Msrp to msrp to a legacy mfg, they still do well without the dealer b.s.
Biggest issue I run into right now in negotiating a car like an RS E tron GT is the continued b.s. about how the car will sell (nah man…its been sitting there for 3 months, along with your other 4 on the lot…).
You don’t get that sales pitch and get a competitive lease price with a Lucid, and only after haggling/negotiating with a traditional dealer would you get a comparable price.
May not apply though for cars like Nissan Aria etc etc where dealers do get and accept that they arent selling.
Who cares? You can be direct in your offer and polite. If they don’t agree, just move on.
The games only go as far as you entertain them.
Definitely not me, dont entertain them by any means, just wish the process was easier, especially considering when you are trying to pick up a car thats been sitting for months and inventory couldn’t even be moved after like $32.5k in lease credits. Just find it ironic
I’ve always had the absolute best luck doing the following:
- Find the exact car you want on a dealer’s lot.
- Find a similar/same car on a neighboring dealer’s lot (so they’re competitors). The most important part here is that the cars have the same or very similar MSRPs.
- Make sure you know exactly what rebates, etc. you qualify for and exactly what price per month you want to pay all in.
- Email dealer 1. Let them know the exact car you’re looking for and the exact price you want all-in right up front. Let them know you’re looking at the same car at dealer 2, and while you know the price you’re asking for is aggressive, you are ready to sign that day if they agree to your price.

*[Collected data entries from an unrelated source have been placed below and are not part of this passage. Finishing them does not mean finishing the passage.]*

-- ==== Sys2Proof/Tests/Slice0.lean ====
section
/-! SUPPORT. Tests: ill-formed commands refused, worked values of the spec, and for every obligation that has hypotheses a
concrete state and operands that meet them, clause by clause. -/

namespace Sys2Proof.Tests

open Sys2Proof Sys2Proof.Machine

/-! ## Small states -/

/-- The part after a reset, its RESTART sent. -/
def quiet : State := { State.reset with link := Link.rest }

/-- A gantry with two lane panels at addresses 1 and 2 of a line. -/
def gantryOn (chainage : Nat) (line : LineId) (message : Option PanelAddr) : GantryRec :=
  ⟨chainage, [⟨line, 1⟩, ⟨line, 2⟩], message⟩

/-- Three gantries of two lanes, one message panel, a set of three speeds, one band. -/
def smallMap : State := { quiet with
  params := { Params.default with gantryCount := 3, laneCount := 2 }
  gantries := [some (gantryOn 0 .a (some ⟨.a, 9⟩)), some (gantryOn 500 .b none), some (gantryOn 1000 .c none)]
  speeds := some [60, 80, 100]
  bands := some [⟨200, 150, 60, 70, 80⟩] }

/-- The same, RUNNING, started with the initial limit 80. -/
def road : State := smallMap.startRun 80

/-- A state with these commands waiting. -/
def sent (s : State) (is : List Instr) : State := { s with pending := is }

/-- The reply FIFO full. -/
def fullFifo : State := { quiet with link := { Link.rest with replies := List.replicate 4 ⟨0x81, 0, [0]⟩ } }

/-- RESET acted on, its reply under way. -/
def resetting : State := { quiet with
  link := { Link.rest with resetPending := true, tx := some ⟨⟨0x83, 5, [0x00]⟩, false, false⟩ } }

/-- NRST low. -/
def held : State := { quiet with nrstLow := true }

/-- A program that warns at gantries 0 to 1 when the band is 1 or more. -/
def prog : Program :=
  ⟨0, 1, .aggregate, ⟨.band, .ge, 1, 0⟩, ⟨.status, .ne, 15, 15⟩, .aThenB, 15, 31, ⟨true, true, true, false⟩, 255, 60⟩

/-- Program 7 holds `prog`, enabled; program 6 holds it disabled. -/
def programmed (s : State) : State := { s with
  programs := ((List.replicate 8 ⟨none, false⟩).set 7 ⟨some prog, true⟩).set 6 ⟨some prog, false⟩ }

/-- Program 7 has fired at gantry 1 and its warning stands there. -/
def warned : State := { programmed road with
  insts := [⟨7, 0, 31, 0, false⟩, ⟨7, 1, 0, 0, true⟩]
  warnings := [⟨1, [7], 70, 60, 3, 0⟩] }

/-- A closure of lane 1 at gantry 1 with the taper gantry 0. -/
def closure (id : Nat) (state : ClosureState) : Closure where
  id := id
  lanes := [1]
  first := 1
  last := 1
  taperCount := 1
  requestedCap := 60
  cap := 60
  dwell := 5
  state := state
  taper := [0]
  full := false
  taperBlocked := false
  taperLost := false
  slow := false
  created := 0
  dwellEntry := if state = .dwell then some 2 else none
  duties := if state = .requested ∨ state = .releasing then [] else [⟨0, 1, .arrow, true⟩]
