-- ==== Sys2Proof/Machine/Float32.lean ====
section
/-! DEFINITION. The binary32 values and primitives of the finalization (R13, R97, R170). Every finite binary32 value
is an integer multiple of 2^-149, so a finite value is held as that integer, exactly; the two zeros are one value, as
R13's comparisons and R177's truncation have them (DEDUCED, log entry 16). -/

namespace Sys2Proof.Machine

/-- A binary32 value other than NaN, which never arises (R183). -/
inductive F32 where
  /-- The value `k * 2^-149`. -/
  | fin (k : Int)
  /-- An infinity, negative or positive. -/
  | inf (neg : Bool)
  deriving DecidableEq, Repr

/-- One in units of 2^-149. -/
def f32One : Nat := 2 ^ 149

/-- The finite value of a binary32 word in units of 2^-149 (R97): fraction times 2^0 for exponent 0, and
(2^23 + fraction) times 2^(exponent - 1) otherwise. Exponent 255 is refused at START (R29, R233; DEDUCED, log entry 17). -/
def f32OfWord (w : Word) : Int :=
  let e := (w.extractLsb' 23 8).toNat
  let f := (w.extractLsb' 0 23).toNat
  let k : Nat := if e = 0 then f else (2 ^ 23 + f) * 2 ^ (e - 1)
  if w[31] then -k else k

/-- `f32_of_int(n)`, exact for |n| < 2^24 (R13), in units of 2^-149. -/
def f32OfInt (n : Int) : Int := n * f32One

/-- A quotient rounded to nearest, ties to even. -/
def divNearestEven (n d : Nat) : Nat :=
  let q := n / d
  let r := n % d
  if d < 2 * r ∨ (2 * r = d ∧ q % 2 = 1) then q + 1 else q

/-- How many low bits of a magnitude in units of 2^-149 a 24-bit significand drops, for an exact magnitude `n` in
units of 2^-298. -/
def f32Drop (n : Nat) : Nat := Nat.log2 n + 1 - (149 + 24)

/-- The magnitude of a product in units of 2^-149, rounded to a 24-bit significand (or to 2^-149 for a subnormal),
for an exact magnitude `n` in units of 2^-298. -/
def f32RoundMag (n : Nat) : Nat := divNearestEven n (2 ^ (149 + f32Drop n)) * 2 ^ f32Drop n

/-- The first magnitude past the largest finite value, in units of 2^-149: 2^128. -/
def f32Overflow : Nat := 2 ^ 128 * f32One

/-- `f32_mul(a, b)` of two finite values: one rounding to nearest even, overflow to infinity (R13). -/
def f32Mul (a b : Int) : F32 :=
  let n := f32RoundMag (a * b).natAbs
  let neg := decide (a * b < 0)
  if f32Overflow ≤ n then .inf neg else .fin (if neg then -(n : Int) else n)

end Sys2Proof.Machine
end

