-- ==== Sys2Proof/Config.lean ====
section
/-! DEFINITION. What an implementation fixes (the OPEN parameters P1 to P5 of 92_eei_decisions.md, R9), the fixed
identification constant (R21), and the free values: constants without a body, for what the spec calls
unspecified (93_implementation_defined.md section 2). -/

namespace Sys2Proof

/-- The parameters of one build (R9). They are held in the state as data that no step changes (R273), so that
every statement about all states speaks of every build. -/
structure Build where
  /-- `REG_BASE / 4096`: the window's address is a multiple of 4096 (P1). -/
  regPage : BitVec 20
  /-- `MAX_W`, samples a scratch row holds (R23). -/
  maxW : BitVec 16
  /-- `MAX_H`, rows the scratch store holds (R23). -/
  maxH : BitVec 16
  /-- `VW_SUPPORTED[3:1]`; bit 0, the scalar width, is always 1 (R10). -/
  vwWide : BitVec 3
  /-- `BusErr` as half-open ranges of host byte addresses (R9, R14). -/
  busErr : List (Nat × Nat)
  deriving DecidableEq, Repr

/-- `REG_BASE` (R9). -/
def Build.regBase (b : Build) : Nat := b.regPage.toNat * 4096

/-- `VW_SUPPORTED` with its bit 0 set (R10, R22). -/
def Build.vwSupported (b : Build) : BitVec 4 := b.vwWide ++ 1#1

/-- `BusErr` at a host byte address (R14). -/
def Build.busErrAt (b : Build) (a : Nat) : Bool := b.busErr.any fun r => decide (r.1 ≤ a ∧ a < r.2)

/-- `MAX_W` and `MAX_H` are in 1..65535 (R23). -/
abbrev Build.wf (b : Build) : Prop := b.maxW ≠ 0 ∧ b.maxH ≠ 0

/-- DESIGN CHOICE (log entry 2): the platform of the spec's own programs (95_test_vectors.md section 3) with a
REG_BASE of the model's. Only the state after power-on uses it; no operation of the machine does. -/
def Config.platform : Build :=
  { regPage := 0x40000, maxW := 64, maxH := 64, vwWide := 1, busErr := [] }

/-- `ID`, the ASCII bytes "VINV" (R21). -/
def Config.idWord : Word := 0x56494E56

/-- Log entry 8. A byte the spec leaves unspecified, by draw and address (R65, R77, R240, R271). -/
opaque Config.freeByte : Nat → Nat → Byte

/-- A register word the spec leaves unspecified, by draw and register (R34, R39, R61). -/
opaque Config.freeWord : Nat → Nat → Word

/-- A scratch sample the spec leaves unspecified, by draw, buffer, row and column (R35). -/
opaque Config.freeSample : Nat → Nat → Nat → Nat → BitVec 16

/-- Which of the erroneous accesses ERRADDR reports, by draw (R240). -/
opaque Config.freeIndex : Nat → Nat

end Sys2Proof
end

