-- ==== Sys2Proof/Machine/Step.lean ====
section
/-! DEFINITION. One step of the machine: one host operation, or the end of the running command (R19, R75, R290). -/

namespace Sys2Proof.Machine

/-- One step: what `nextAction` says, a command being run by `exec`. -/
def step (s : State) : Host.Outcome State Fault Refusal :=
  match nextAction s with
  | .settle t => .next t
  | .stop f => .fault f
  | .run i t => exec i t

/-- The state with a command placed where the next step fetches it: in CMD, with its START as the host's next
operation. The table's words have 32 bits (R90). -/
def State.withFetchWord (s : State) (nbits w : Nat) : State :=
  placeCommand (BitVec.ofNat 32 (w % 2 ^ nbits)) s

end Sys2Proof.Machine
end

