/-! ### START, with and without a failing check (R231, R232) -/

/-- The accepted START of a command copies the registers, and whichever way its validation goes it only sets STATUS after
that (R231, R232). -/
theorem startCommand_copies (op : Instr) (s : State) :
    (startCommand op s).snap = s.regs ∧ StartKept s (startCommand op s) := by
  cases h : validate s.build op s.regs with
  | none =>
    rw [startCommand_valid op s h]
    exact ⟨rfl, acceptStart_setStatus_kept rfl⟩
  | some c =>
    rw [startCommand_invalid op s c h]
    exact ⟨rfl, acceptStart_setStatus_kept rfl⟩

/-- Settles O10: NOP and the other commands start by the same copy. -/
theorem startCopiesRegistersIntoTheSnapshot : Obligations.StartCopiesRegistersIntoTheSnapshot := by
  unfold Obligations.StartCopiesRegistersIntoTheSnapshot
  intro i s hidle
  by_cases hi : i = .nop
  · subst hi
    exact ⟨startNop s, exec_nop_idle hidle, acceptStart_snap s, acceptStart_setStatus_kept rfl⟩
  · exact ⟨startCommand i s, exec_idle i s hi hidle, startCommand_copies i s⟩

/-- Settles O13: the failing check enters its code over cleared flags, and ERR puts IRQ at the level of IRQ_EN. -/
theorem failedStartReportsItsCode : Obligations.FailedStartReportsItsCode := by
  unfold Obligations.FailedStartReportsItsCode
  intro op s c hop hidle hcheck
  have hstart := (exec_idle op s hop hidle).trans (congrArg _ (startCommand_invalid op s c hcheck))
  refine ⟨_, hstart, ?_, acceptStart_erraddr s, raiseError_irq c (acceptStart s), acceptStart_setStatus_kept rfl⟩
  simp [Status.started, hidle]

end Sys2Proof.Machine

/-! PROOFS of the reset and hazard family: the register writes of R280's table row by row, and the soft reset beside the
reset input. -/

namespace Sys2Proof.Machine

/-! ### CTRL writes (R24, R271) -/

theorem portWrite_ctrl {s : State} (v : Word) (hrst : s.rst = false) : portWrite 0x00C 4 v s = writeCtrl v s :=
  portWrite_accepted _ v s hrst rfl

/-- SRST alone counts when it is set: the rest of the value is ignored (R271). -/
theorem writeCtrl_softReset {v : Word} (s : State) (hsrst : v[1] = true) : writeCtrl v s = .settle (resetCore s) := by
  simp [writeCtrl, hsrst]

theorem writeCtrl_irqEn {v : Word} (s : State) (hsrst : v[1] = false) (hstart : v[0] = false) :
    writeCtrl v s = .settle (s.setIrqEn v[2]) := by
  simp [writeCtrl, hsrst, hstart]

/-- Asserting RST, when it was released, and releasing it again leaves the reset state (R270). -/
theorem driveReset_release_assert {s : State} (hrst : s.rst = false) :
    driveReset false (driveReset true s) = resetCore s := by
  rw [← resetCore_rst] at hrst
  rw [driveReset_assert, driveReset_release, ← hrst]
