-- ==== Sys2Proof/Machine/Core.lean ====
section
/-! DEFINITION. The machine as the host's interface takes it. -/

def Sys2Proof.core : Host.Core :=
  { State := Sys2Proof.Machine.State
    Fault := Sys2Proof.Machine.Fault
    Refusal := Sys2Proof.Machine.Refusal
    step := Sys2Proof.Machine.step
    reset := Sys2Proof.Machine.State.reset }
end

- If dealer 1 says no, try dealer 2.
I’ve had to go to dealer 3 before by pushing out my geographic search area, but that strategy has worked well for me in the past. At the end of the day, your goal is to be easy, laid back, and ready to buy same day.
GL
You need to have done your homework before contacting the dealer and know what you want, including adding the Stock and VIN# so there are no misunderstandings. I asked on the Edmunds forums what was the Residual Value, Money Factor, and Incentives for the type of car and trip I wanted. I found that information to be very accurate by the way. Then I would present my offer to the dealers in the same way it would be presented to you on the lease agreement (as seen on example attached). You need to understand how the math is done to have the upper hand. The back and forth mind games is greatly reduced when you present the numbers in a clear and logical fashion… less wasting time. But yes, it all starts with the agreed sales price under MSRP.
Solterra Touring 2024.pdf (214.3 KB)
@delta737h - this user is giving your lease proposal a run for its money. Unlike your sheet he has a field for the buy rate money factor… ooooooo
Man I could have swore your older sheet didn’t have the MF spelled out.

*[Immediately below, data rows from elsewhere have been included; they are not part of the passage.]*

-- ==== Sys2Proof/Machine/Query.lean ====
section
/-! DEFINITION. The read-only queries (10_state.md R47, R48; 45_branch_predictor.md R246, R247, R252;
30_encoding.md R112). Each is a function of the state that changes nothing. -/

namespace Sys2Proof.Machine

open Sys2Proof

/-- Query (a): the register contents by name (R47), the internal registers under `pc`, `hi`, `lo`. -/
def registerSnapshot (s : State) : List (Text × Int) :=
  s.cfg.gprNames.zip s.regs ++
    [(s.cfg.zeroName, 0), (text "pc", s.pc), (text "hi", s.hi), (text "lo", s.lo)]

/-- A label entry inserted in order of its base, after the entries with the same base (R48). -/
def insertByBase (e : Text × Nat) : LabelMap → LabelMap
  | [] => [e]
  | f :: rest => if e.2 < f.2 then e :: f :: rest else f :: insertByBase e rest

/-- A label map sorted by base, entries with one base in the order they were declared (R48). -/
def sortByBase (m : LabelMap) : LabelMap := m.foldl (fun sorted e => insertByBase e sorted) []

/-- The slices of a data segment at sorted bases: each runs to the next entry's base, the last one to
the end (R48). -/
def slicesOf (data : List Int) : LabelMap → List (Text × List Int)
  | [] => []
  | [(l, base)] => [(l, data.drop base)]
  | (l, base) :: (l', base') :: rest =>
    (l, (data.drop base).take (base' - base)) :: slicesOf data ((l', base') :: rest)

/-- Query (b): the data segment as a map from label to slice (R48). -/
def dataView (s : State) : List (Text × List Int) := slicesOf s.dmem (sortByBase s.dlabel)

/-- Query (c): the current line, when there is one (R47). -/
def currentLine (s : State) : Option Instr :=
  match fetch s with
  | .line i => some i
  | .halted => none
  | .negative => none

/-- The number of updates a table has received (R244). -/
def Bht.updates (b : Bht) : Nat := b.correct + b.incorrect

/-- Query (d), one table: its accuracy, 0 if it has had no update (R246). -/
def bhtAccuracy (b : Bht) : Rat :=
  if b.updates = 0 then 0 else (b.correct : Rat) / (b.updates : Rat)

/-- Query (d), the aggregate: the product of the tables' accuracies, an idle table counting as 1
(R252). -/
def aggregateAccuracy (s : State) : Rat :=
  s.bhts.foldl (fun acc b => acc * (if b.updates = 0 then 1 else bhtAccuracy b)) 1

/-- Query (e): the active table's index, which is the history value (R47, R247). -/
def activeTable (s : State) : Nat := s.hist

/-- Query (f): the display latches (R40, R47): the last prediction, outcome and address, once a branch
has completed since the last reset. -/
def displayLatches (s : State) : Option (Bool × Bool × Int) :=
  if s.lastValid then some (s.lastPred, s.lastOutcome, s.lastAddr) else none

/-- Query (g): the predictor tables (R47). -/
def predictorTables (s : State) : List Bht := s.bhts

/-- Query (h): the opcode set as a flat list (R112). -/
def opcodeSet (c : Config) : List Text := c.mnemonics

/-- The functional units (30_encoding.md R104). -/
inductive FunctionalUnit where
  | alu
  | memory
  | jump
  | systemCall
  deriving DecidableEq, Repr

/-- The unit that declares an operation, by op id; none for `nop` and for what is no operation
(R104). -/
def unitOf (opId : Nat) : Option FunctionalUnit :=
  if opId = 0 then none
  else if opId ≤ 20 then some .alu
  else if opId ≤ 30 then some .memory
  else if opId ≤ 37 then some .jump
  else if opId ≤ 42 then some .systemCall
  else none

/-- The unit a line calls; none for a line that calls none. -/
def unitOfLine (i : Instr) : Option FunctionalUnit := i.operation?.bind fun p => unitOf p.1

/-- `declares(unit, opcode)` (R112). -/
def declares (c : Config) (u : FunctionalUnit) (opcode : Text) : Bool :=
  (c.mnemonics.idxOf? opcode).any fun id => unitOf id == some u

/-- The number of updates all tables together have received (45_branch_predictor.md R255). -/
def totalUpdates (s : State) : Nat := (s.bhts.map Bht.updates).sum

end Sys2Proof.Machine
end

Nope. I always strive to be very thorough. Many of these idiot dealers will ask if I’m planning on making a cap reduction or how I plan to handle upfront fees. I tell them to READ my lease proposal. Everything they need to know is in the proposal. All they have to do is transfer my numbers to the lease contract (lol).
I agree laying out all your cards on the table is best. Tell them you’re ready to do business TODAY, and lay it all out.
I get what you mean, but the discounts on those don’t necessarily make them a good value, they just make them cheaper.